Not trying to be a downer but i wouldnt dig into those bogs
 

RedCarpetMatches

Well-Known Member
I couldn't find the heavy stuff anywhere. I just bought some. $5.99 for 15 gallon. It would have been a way to kill time but screw it. I've put too much into this to screw it up with diy bags. I recently found out we have acres or sphagnum peat bogs that are at least 20 feet deep. Local farmers have been digging at them for over 50 years.
That's some premo shit...rent a dump truck and fill 50 gallon drums of the water!!! Worlds gonna end way before these tree hungers think. Space queen's coming for us!!!
 

Steelheader3430

Well-Known Member
I don't know any in depth things about them. But I do know the stuff grows faster than some people think. I got a big ass bale from the store so I'm all set. Just thought it was interesting.
 

mrwood

Well-Known Member
I don't know any in depth things about them. But I do know the stuff grows faster than some people think. I got a big ass bale from the store so I'm all set. Just thought it was interesting.
....Just saw a TV show about 'mystery bodies in the bog', told a story of finding bodies centuries old, preserved in irish bogs. AND it talked a little about the makeup of bogs, organic value, farming bogs, etc. Pretty interesting!
 

boblawblah421

Well-Known Member
This is what I thought. Thanks pyroot ;) So I'll take the coco out of my foliar and just stick to kelp, aloe, occasional alfalfa, and protekt/agsil (thinking about horsetail). Anyone foliar with HT? To cold to grow here and I found a place that sells leaf for 10$/#
Sitting here reading... Wondering if anyone was gonna answer your question.

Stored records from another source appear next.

-- ==== Sys2Proof/Laws/Requests.lean ====
section
/-! SUPPORT. The retained block's keeping, the posting and the take of a request, what a completion leaves in its cell, and what leaving the instant of a boundary does. -/

namespace Sys2Proof.Machine

/-! ### Keeping the retained block current -/

theorem keep_eq (s : State) : s.keep = { s with power := { s.power with retained := s.keep.power.retained } } := by
  unfold State.keep
  split
  · rfl
  · split
    · rfl
    · split <;> rfl

@[simp] theorem keep_time (s : State) : s.keep.time = s.time := by rw [keep_eq]
@[simp] theorem keep_cal (s : State) : s.keep.cal = s.cal := by rw [keep_eq]
@[simp] theorem keep_bell (s : State) : s.keep.bell = s.bell := by rw [keep_eq]
@[simp] theorem keep_router (s : State) : s.keep.router = s.router := by rw [keep_eq]
@[simp] theorem keep_tone (s : State) : s.keep.tone = s.tone := by rw [keep_eq]
@[simp] theorem keep_drill (s : State) : s.keep.drill = s.drill := by rw [keep_eq]
@[simp] theorem keep_line (s : State) : s.keep.line = s.line := by rw [keep_eq]
@[simp] theorem keep_scan (s : State) : s.keep.scan = s.scan := by rw [keep_eq]
@[simp] theorem keep_rh (s : State) : s.keep.rh = s.rh := by rw [keep_eq]
@[simp] theorem keep_mem (s : State) : s.keep.mem = s.mem := by rw [keep_eq]
@[simp] theorem keep_pins (s : State) : s.keep.pins = s.pins := by rw [keep_eq]
@[simp] theorem keep_work (s : State) : s.keep.work = s.work := by rw [keep_eq]
@[simp] theorem keep_pending (s : State) : s.keep.pending = s.pending := by rw [keep_eq]
@[simp] theorem keep_power_supplied (s : State) : s.keep.power.supplied = s.power.supplied := by rw [keep_eq]
@[simp] theorem keep_power_resetAsserted (s : State) : s.keep.power.resetAsserted = s.power.resetAsserted := by rw [keep_eq]
@[simp] theorem keep_power_mains (s : State) : s.keep.power.mains = s.power.mains := by rw [keep_eq]
@[simp] theorem keep_power_qualEighths (s : State) : s.keep.power.qualEighths = s.power.qualEighths := by rw [keep_eq]
@[simp] theorem keep_power_qualCross (s : State) : s.keep.power.qualCross = s.power.qualCross := by rw [keep_eq]
@[simp] theorem keep_power_freq (s : State) : s.keep.power.freq = s.power.freq := by rw [keep_eq]
@[simp] theorem keep_power_crossings (s : State) : s.keep.power.crossings = s.power.crossings := by rw [keep_eq]
@[simp] theorem keep_power_windowCross (s : State) : s.keep.power.windowCross = s.power.windowCross := by rw [keep_eq]
@[simp] theorem keep_power_windowWhole (s : State) : s.keep.power.windowWhole = s.power.windowWhole := by rw [keep_eq]
@[simp] theorem keep_power_windowDue (s : State) : s.keep.power.windowDue = s.power.windowDue := by rw [keep_eq]
@[simp] theorem keep_power_power (s : State) : s.keep.power.power = s.power.power := by rw [keep_eq]
@[simp] theorem keep_power_part (s : State) : s.keep.power.part = s.power.part := by rw [keep_eq]
@[simp] theorem keep_power_cause (s : State) : s.keep.power.cause = s.power.cause := by rw [keep_eq]
@[simp] theorem keep_power_validAtStart (s : State) : s.keep.power.validAtStart = s.power.validAtStart := by rw [keep_eq]
@[simp] theorem keep_power_dstChanged (s : State) : s.keep.power.dstChanged = s.power.dstChanged := by rw [keep_eq]
@[simp] theorem keep_power_outcomes (s : State) : s.keep.power.outcomes = s.power.outcomes := by rw [keep_eq]
@[simp] theorem keep_power_images (s : State) : s.keep.power.images = s.power.images := by rw [keep_eq]
@[simp] theorem keep_power_changed (s : State) : s.keep.power.changed = s.power.changed := by rw [keep_eq]
@[simp] theorem keep_power_storeOp (s : State) : s.keep.power.storeOp = s.power.storeOp := by rw [keep_eq]
@[simp] theorem keep_power_eeprom (s : State) : s.keep.power.eeprom = s.power.eeprom := by rw [keep_eq]
@[simp] theorem keep_zone (s : State) (z : ZoneId) : s.keep.zone z = s.zone z := by rw [keep_eq]; rfl
@[simp] theorem keep_sess (s : State) (n : SessId) : s.keep.sess n = s.sess n := by rw [keep_eq]; rfl
@[simp] theorem keep_building (s : State) (b : BuildingId) : s.keep.building b = s.building b := by rw [keep_eq]; rfl
@[simp] theorem keep_clock (s : State) (l : LineId) : s.keep.clock l = s.clock l := by rw [keep_eq]; rfl
@[simp] theorem keep_gen (s : State) (g : GenId) : s.keep.gen g = s.gen g := by rw [keep_eq]; rfl
@[simp] theorem keep_player (s : State) (p : PlayerId) : s.keep.player p = s.player p := by rw [keep_eq]; rfl
@[simp] theorem keep_console (s : State) (c : ConsoleId) : s.keep.console c = s.console c := by rw [keep_eq]; rfl
@[simp] theorem keep_channel (s : State) (k : ChannelId) : s.keep.channel k = s.channel k := by rw [keep_eq]; rfl
@[simp] theorem keep_up (s : State) : s.keep.up = s.up := by rw [keep_eq]; rfl
@[simp] theorem keep_now (s : State) : s.keep.now = s.now := by rw [keep_eq]; rfl
@[simp] theorem keep_drives (s : State) : s.keep.drives = s.drives := by rw [keep_eq]; rfl

theorem Pages.keep {s t : State} (h : Pages s t) : Pages s t.keep :=
  h.trans (Pages.of_eq (keep_rh t) (keep_mem t))

theorem SoundSide.keep {s t : State} (h : SoundSide s t) : SoundSide s t.keep := by
  refine ⟨?_, ?_, ?_, ?_, ?_, ?_, ?_, ?_, ?_, ?_, ?_, ?_, ?_, ?_, ?_, ?_⟩
  case refine_5 =>
    rw [keep_eq]
    dsimp only
    rw [h.power]
  all_goals simp only [keep_time, keep_cal, keep_line, keep_scan, keep_pins, keep_pending, keep_bell, keep_tone,
    keep_drill, keep_router, keep_zone, keep_console]
  · exact h.time
  · exact h.cal
  · exact h.line
  · exact h.scan
  · exact h.pins
  · exact h.pending
  · exact h.programs
  · exact h.patterns
  · exact h.profiles
  · exact h.maps
  · exact h.layout
  · exact h.groups
  · exact h.zones
  · exact h.consoles
  · exact h.sessions

theorem DrillSide.keep {s t : State} (h : DrillSide s t) : DrillSide s t.keep := by
  refine ⟨?_, ?_, ?_, ?_⟩
  all_goals simp only [keep_building, keep_drill, keep_bell, keep_router]
  · exact h.cores
  · exact h.ends
  · exact h.serial
  · exact h.still

theorem Sounded.keep {s t : State} (h : Sounded s t) : Sounded s t.keep := ⟨h.sound.keep, h.pages.keep, h.drill.keep⟩

theorem LineSide.keep {s t : State} (h : LineSide s t) : LineSide s t.keep := by
  unfold LineSide at h ⊢
  rw [keep_eq]
  dsimp only
  obtain ⟨l, c, r, m, p, rfl⟩ : ∃ l c r m p, t = { s with line := l, scan := c, rh := r, mem := m, power := p } :=
    ⟨_, _, _, _, _, h⟩
  have e : p = { s.power with retained := p.retained } := congrArg State.power h
  dsimp only
  rw [e]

One day I got to thinking about this same matter. If an sst enzyme tea works wonders as a foliar, then a young coconut foliar sounds in order. I mixed up a batch, and gave my moms a foliar with it. I didn't really see anything good or bad come from it. I haven't researched this matter, but I think hyroot is right. It does however say on page one of this thread that young coconut water makes a good foliar for clones, and I have tried this as well. They rooted quite well that time. It may be something in the coconut other than enzymes that is beneficial.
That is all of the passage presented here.